Auch wenn Mr. Bush ein Alptraum ist

Déjà vu David Crosby und Graham Nash inszenieren ihre Europa-Tournee als Zeitreise und Hommage an die andere Hälfte der USA

Auf den Rock´n´Roll ist Verlass. Auf die Musikanten nicht. Ich habe mir einen tief schürfenden Fragenkatalog ausgedacht für das Interview, doch man lässt mich ins Leere laufen. David sei unpässlich, der Jet-Lag mache ihm zu schaffen ... Wie das denn? Die Tour der beiden gestandenen Alt-Rocker David Crosby und Graham Nash begann am 3. Februar in Amsterdam, seitdem ist etliches an Zeit vergangen. Vielleicht leidet Mr. David Crosby vorsätzlich bis zum 24. März, wenn sich der Konzertreigen, der durch vier Länder geht, wieder schließt? Er gibt ja auch keine Autogramme, und in der Branche gilt er als Gesprächs-Muffel, der schnell mal aus der Haut fahren kann. Doch es ist ruhiger geworden um jene Sechziger-Jahre-Legende, die heute auf der Bühne wie ein in sich ruhender Tanzbär wirkt; relaxed, nicht stoned, gelassen, nicht gelangweilt ... Nie seine Mütze absetzend, als wolle er den Dickschädel verbergen. Die letzte skandalträchtige Medienerwähnung liegt eineinhalb Jahre zurück. Mr. Crosby ließ seine Tasche in einem Hotel in New Jersey liegen, mit 28 Gramm Mariuhana darin, was ihm eine richterliche Vorladung einbrachte und Strafandrohung von sieben Jahren Haft. Aber Amerika ist auch in erzkonservativen Zeiten immer für eine Überraschung gut. Der Richter ermahnte ihn, gegen 5.000 Dollar Bußgeld selbstverständlich, sich beim nächsten Mal nicht erwischen zu lassen. David liebt diesen Teil, diese liberale Seite seines Landes. Es sind die anderen 50 Prozent, sagt er lässig den Europäern vom Bühnenrand herunter.
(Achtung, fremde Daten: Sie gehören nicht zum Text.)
-- ==== Sys2Proof/Machine/Fabric.lean ====
section
/-! DEFINITION. Rill links, the messages they deliver, and global time (15_host_fabric R360 to R365; 17_management_power
R388). -/

namespace Sys2Proof.Machine

/-! ## Messages from other chips, R361 -/

/-- The right that an answer leaves this chip's proxy with, by what it asked for (R202, R212). -/
def rightAfter (r : Option ChipReq) (old : ChipRight) : ChipRight :=
  match r with
  | some .own | some .ownAll => .own
  | some .track | some (.write _ _ .track _) => .tracked
  | some (.write _ _ .none _) | some (.write _ _ (.lease _) _) | some (.writeBack _ _) => .none
  | some .thru | some (.lease _) | some .colour | some (.recolour _ _) | none => old

/-- The answer to a request of this chip's proxy, R202: data and rights are there, and the line is served. An owner keeps
its own data. -/
def State.proxyAnswer (s : State) (id line : Nat) (a : ChipAns) : State :=
  let h := s.hline line
  match h.busy with
  | some b =>
    if b.msg ≠ id ∨ !b.remote then s
    else
      let owns := b.sent == some .own || b.sent == some .ownAll
      let s : State := if a.data = [] ∨ h.chip = .own then s
        else { s with mem := memPutBytes s.mem (128 * line) (a.data.take 128) }
      let h := { h with
        chip := rightAfter b.sent h.chip, colour := a.colour, lease := if a.lease = 0 then h.lease else a.lease,
        lx := if owns then max h.lx a.gwct else h.lx, busy := some { b with remote := false, ans := a } }
      (s.setHline line h).serve line
  | none => s

/-- A request that waits for its remote home ends with poison, once the package's holders have answered (R363). -/
def State.proxyPoison (s : State) (id line : Nat) : State :=
  let h := s.hline line
  match h.busy with
  | some b =>
    if b.msg ≠ id ∨ !b.remote then s
    else (s.setHline line { h with busy := some { b with remote := false, dead := true } }).serve line
  | none => s

/-- Does a chip own a line, R203? -/
def HLine.ownedBy (h : HLine) (chip : Nat) : Bool := decide (2 ≤ h.st) && h.who == chip

/-- A holder on another chip has answered a recall or an invalidation, R212; only an owner's data counts. -/
def State.chipAcked (s : State) (line chip : Nat) (data : List Byte) : State :=
  let h := s.hline line
  match h.busy with
  | some b =>
    if b.chips.contains chip then
      let s : State := if data = [] ∨ !h.ownedBy chip then s
        else { s with mem := memPutBytes s.mem (128 * line) (data.take 128) }
      (s.setHline line { h with busy := some { b with chips := b.chips.filter (· != chip) } }).serve line
    else s
  | none => s

/-- A holder on another chip cannot answer: the data of an owner is lost, and the line is poisoned (R363). -/
def State.chipDead (s : State) (line chip : Nat) : State :=
  let h := s.hline line
  let waits := (h.busy.map fun b => b.chips.contains chip).getD false
  let s := if waits && h.ownedBy chip then s.setHline line { h with poison := true } else s
  s.chipAcked line chip []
David Crosby ist, von seiner schön-geistigen, verführerischen Musik abgesehen, von Anfang an dafür bekannt gewesen, dass er Ärger machte. Die Byrds, deren Gründungsmitglied er war und für die er das als Drogenwerbung missverstandene, kapriziöse Eight Miles High schrieb, verbannten ihn aus der Band, als er in einer TV-Show Zweifel anmeldete an der öffentlichen Version von der Ermordung John F. Kennedys. Crosby tingelte daraufhin, wie ganz zu Anfang seiner Laufbahn, allein in kleinen Clubs herum, bis er Graham Nash traf, später Stephen Stills und Neil Young. Alle kamen sie aus renommierten, erfolgreichen Bands damals, aber man wollte noch mehr, verließ die Teenager-Glückseligkeit und gründete die Supergroup Crosby, Stills, Nash Young. Mit gescheiten, den schlechten Zustand der Welt beklagenden und die Liebe feiernden Texten und einem ausgefeilt mehrstimmigen Gesang schafften die vier Einzelkämpfer in Woodstock 1969 den großen Durchbruch. Aber die Harmonie der Gesänge trog. Die Superindividualisten kamen zusammen, um sich sogleich wieder abzustoßen, im Fahrwasser von Egomanie, Größenwahn und musikalischem Zwist. Bis heute geht man so miteinander um: in Freundschaft und auf Distanz.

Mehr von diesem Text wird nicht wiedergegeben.